The Volume Guys: Why Real Estate's Busiest Social Media Accounts Are Almost Always Full of It
There's a guy in your feed right now closing deals at a pace that would embarrass a mid-size brokerage. Multifamily this week. Distressed hotel last week. Off-market NNN the week before. Always institutional. Always urgent. Always just vague enough that you can't quite poke a hole in it.
He is not doing deals. He is doing content. And the difference matters more than you think.
The Thing About Real Volume Is You Don't Hear It
Real estate at any meaningful scale is a quiet industry. Not because the people doing it are humble, plenty aren't, but because the ecosystem doesn't require noise. The broker who moves $200M a year in industrial has twelve buyers' numbers memorized and doesn't need yours. The family office allocating to multifamily already has a relationship with JLL, Eastdil, and Walker & Dunlop that predates your LinkedIn account. The institutional buyer running a $400M fund has an analyst team, an IC calendar, and a CRM that has never once suggested posting about deal flow to build momentum.
The pipeline is the relationship. The relationship is private. That's the whole point.
When a serious transactional player does post, and occasionally they do, it's a closed tombstone. A "congratulations to the team." A tag of the broker six weeks after the wire cleared. It is not "actively seeking value-add opportunities in the $5M to $30M range, DM me if you have something." That sentence, in that voice, is an ad for an audience that doesn't know yet that it's the product.
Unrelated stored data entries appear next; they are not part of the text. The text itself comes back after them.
-- ==== Sys2Proof/Machine/Thread.lean ====
section
/-! DEFINITION. Machine/Thread.lean: what a thread's end, departure and freeing of its slot do (R35, R52, R67, R68, R243,
R380, R476). -/

namespace Sys2Proof.Machine

/-! Leases (R377, R379, R380). -/

/-- The boost ceiling of a lease. -/
def leaseLvl (w : Word) : Nat := fieldOf w 34 32
/-- The remaining time of a lease in microseconds. -/
def leaseTime (w : Word) : Nat := fieldOf w 23 0
/-- What a lease draws from the pool: a lease at level 7 draws twice its time. -/
def leaseUnits (w : Word) : Nat := if leaseLvl w = 7 then 2 * leaseTime w else leaseTime w
/-- The most the boost pool of a partition holds (R382). -/
def poolMax : Nat := 46080000
/-- Core-microseconds returned to the boost pool of a slot's partition. -/
def creditPool (s : State) (k n : Nat) : State :=
  let p := partOf s (clusterOf k)
  { s with pool := wr 0 s.pool p (min poolMax (rd 0 s.pool p + n)) }

/-! Contexts of a core (R67, R68). -/

/-- The slots of a core. -/
def slotsOf (core : Nat) : List Nat := upFrom (core * 16) 16
/-- A slot holds a full thread or a reserved segment. -/
def holdsContext (x : Slot) : Bool := decide (x.res = .full ∨ x.res = .segment)
/-- The contexts that a core holds. -/
def contextsOf (s : State) (core : Nat) : List Nat := (slotsOf core).filter (fun k => holdsContext (s.slot k))
/-- A core whose last context has left holds no split (R67); a retired core has no lane once no thread remains (R499). -/
def settleCore (s : State) (core : Nat) : State :=
  let s1 := if contextsOf s core = [] then s.onCore core (fun c => { c with split := none }) else s
  if (s.core core).retired = true ∧ (s.core core).runq = [] ∧
      (slotsOf core).all (fun k => decide ((s.slot k).res = .empty)) = true then
    s1.onCore core (fun c => { c with lanemap := 0 })
  else s1
/-- A slot becomes empty, and its core settles. -/
def clearSlot (s : State) (k : Nat) : State := settleCore (s.putSlot k .empty) (coreOf k)

/-- The matrix owner leaves its core: no context owns its matrix state (R68). -/
def dropOwner (s : State) (k : Nat) : State :=
  if (s.slot k).res = .full ∧ (s.core (coreOf k)).mown = (s.slot k).vec.ctx then
    s.onCore (coreOf k) (fun c => { c with mown := 0xFF })
  else s

/-- Reserved places of what the slot still holds go back. -/
def dropReserved (s : State) (k : Nat) : State :=
  let x := s.slot k
  let s1 := x.chunk.deferred.foldl (discardDeferred (clusterOf k)) (dropRequests s k)
  let s2 := (x.vq ++ x.held).foldl (fun s e => match e.work with
    | .release r => unrelease (clusterOf k) s r
    | _ => e.pushes.foldl (fun s q => unreserve s (clusterOf k) q) s) s1
  discardLows s2 x.ports []

/-- The slot is freed: its segments, its context, the matrix state it owned, its bindings. A faulted reduction of its thread is
found again, without a slot (R456). -/
def vacate (s : State) (k : Nat) : State :=
  let segs := (s.slot k).vec.segs
  let s1 := dropOwner (dropReserved (resumeReds s k) k) k
  segs.foldl clearSlot (clearSlot s1 k)

/-- A thread of a launch has ended (R35); the end of one that runs for a peer is to be reported there (R327). -/
def launchEnds (s : State) (n : Nat) : State :=
  s.onLaunch n (fun l => { l with left := l.left - 1, ended := if l.remote.isSome then l.ended + 1 else l.ended })

/-- The result record of a translation request: status, failing index, bytes written (R406, R476). -/
def translationResult (s : State) (asid : Nat) (ptbase arg : Word) (status idx len : Nat) : State :=
  match ctrAddr s ptbase (arg + 40) with
  | some pa => outsideWrite s pa (toLe 8 (status + idx * 65536 + len * 2 ^ 32))
  | none => eventRecord s asid 0x14 2 (arg + 40) 4 4 0 .none

/-- A translator thread that ends without a result has status 7 written for it; a translation that it was making leaves the
cache, and every request that waits for it receives status 7 (R476). -/
def translatorEnds (s : State) (k : Nat) : State :=
  let x := s.slot k
  match s.launch x.task.launch with
  | some l =>
    if l.isTranslation then
      let s1 := translationResult s x.asidN x.sys.ptbase l.arg 7 0 0
      let mine (t : Translation) : Bool := t.out.isNone && t.asid == x.asidN && t.maker.1 == k && t.maker.2.1 == l.arg
      let s2 := (s1.translations.filter mine).foldl (fun s t => t.waiting.foldl (fun s w =>
        launchEnds (vacate (translationResult s t.asid x.sys.ptbase w.2.1 7 0 0) w.1) (s.slot w.1).task.launch) s) s1
      { s2 with translations := (s2.translations.filter (fun t => !mine t)).map (fun t =>
          { t with waiting := t.waiting.filter (fun w => !(w.1 == k && w.2.1 == l.arg)) }) }
    else s
  | none => s

/-- The thread of a slot ends (R35, R243): the slot is freed and its launch counts it. -/
def endThread (s : State) (k : Nat) : State :=
  let n := (s.slot k).task.launch
  launchEnds (vacate (translatorEnds s k) k) n

/-- A pre-emption is requested of a slot, with the einfo of its trap; a halted slot returns to the rotation (R256,
R331). -/
def askPreempt (s : State) (k i : Nat) : State :=
  s.onSlot k (fun x => { x with preempt := some i, wait := if x.wait = .halt then .none else x.wait })

/-! Migration (R50 to R54). -/

/-- The packet that a light thread leaves its slot as (R52), with the vector work that a trap set aside. -/
def packetOf (x : Slot) (k : Nat) : Packet :=
  { pc := x.regs.pc, regs := (upFrom 0 10).map (fun i => rd 0 x.regs.s i), p := x.regs.p, mig := x.mig
    preempt := x.preempt.isSome, cdst := x.regs.cdst, origin := k, sys := x.sys, task := x.task, held := x.held, fresh := false }

/-- The run queue of a core has room for one more packet (R53). -/
def runRoom (s : State) (core : Nat) : Bool := decide ((s.core core).runq.length + (s.core core).runResv < 64)

/-- A departure: the packet joins the tail of the target's run queue and the slot is free (R53, R75). -/
def depart (s : State) (k core : Nat) : State :=
  let p := packetOf (countEvent (s.slot k) 18 1) k
  clearSlot (s.onCore core (fun c => { c with runq := c.runq ++ [p] })) k

/-- A cluster is ready: it takes work (R390). -/
def clusterReadyBit (s : State) (c : Nat) : Bool := s.rdy.getLsbD c

end Sys2Proof.Machine
end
The Math Breaks If You Watch It Long Enough
This is where pattern recognition earns its keep. Any single post from a Volume Guy is defensible in isolation. "Looking at a 12-cap strip center in a secondary market", those exist. "Running a 1031 process for a family office, need a buyer in 30 days", that happens. "Off-market multifamily, seller needs speed"; sure.
But watch the feed for three weeks. The strip center disappears, replaced by a hotel. The hotel gives way to a self-storage play. The 1031 evaporates with no mention of resolution. Each deal is announced with the same urgency, the same vague institutional sheen, the same outcome: nothing. Because deals that close generate a paper trail, recorded deeds, broker co-op payments, lender relationships, operating histories. Volume Guys generate posts.
The frequency is the tell. Real transactions take six months to find, four months to underwrite, two months to finance, and thirty days to close. A person announcing a new major transaction every ten days is describing a pace that is physically, financially, and operationally impossible for a single operator without institutional infrastructure, and if they had institutional infrastructure, they would not be sourcing deal flow through Instagram captions.
What's Actually Being Marketed
Here is the elegant part, because you should respect the craft even while rejecting the product: the posts are not deal announcements. They are credential construction.
The goal is not to find a buyer for the strip center. The goal is to appear to be the kind of person who routinely needs to find buyers for strip centers, casually, constantly, at scale. The audience being cultivated is not other institutional players. It's newer investors with capital and ambition who haven't yet learned to read the clock on this particular game. People who want to be adjacent to deal flow. People who will eventually get to yes on a $25,000 fund minimum, a syndication with a 2% acquisition fee and a 30% promote, or a coaching program that teaches them to do what the instructor demonstrably isn't doing.
The deal flow was the audition. You were the audience.
What Institutional Capital Actually Looks Like From The Outside
Real institutional players are nearly invisible to the general public, and this is not accidental. Compliance teams review public statements. Investor relations departments exist specifically to manage information flow. Fund documents have real restrictions on how and where capital is solicited.
The people deploying the most capital in commercial real estate are largely unknowable to strangers on the internet. They don't need to be known. Their next deal is already in their inbox, sourced by a broker who has had their direct number for eight years. Their last deal closed because of a relationship that started at a conference in 2017, not a LinkedIn comment section in 2024.
The visibility of a real estate operator and their actual transactional volume are, above a certain threshold, inversely related. The louder someone is about what they're doing, the more likely it is that the audience, not the deal, is the business.
A Four-Question Field Test
The next time someone in your feed posts a deal that sounds almost-but-not-quite specific enough to be real, ask yourself:
Is there a verifiable firm, fund, or documented transaction history behind this person? Not a website. Not a pitch deck. Something with public records attached to it.
Does each post introduce a new opportunity that is never mentioned again, or does the deal have a lifecycle, underwriting, financing, closing, operations?
Do the claimed deal sizes, frequency, and complexity match what one person or a small team could operationally support?
Is there any mechanism by which you, a random person who found them on the internet, are actually useful to this transaction? Or are you the market they're building?
If the answers trend toward "no," "no," "absolutely not," and "you're the market", you've identified a Volume Guy. The appropriate response is to close the tab, protect your capital, and remember that in real estate, the people doing the most work are almost always the ones making the least noise about it.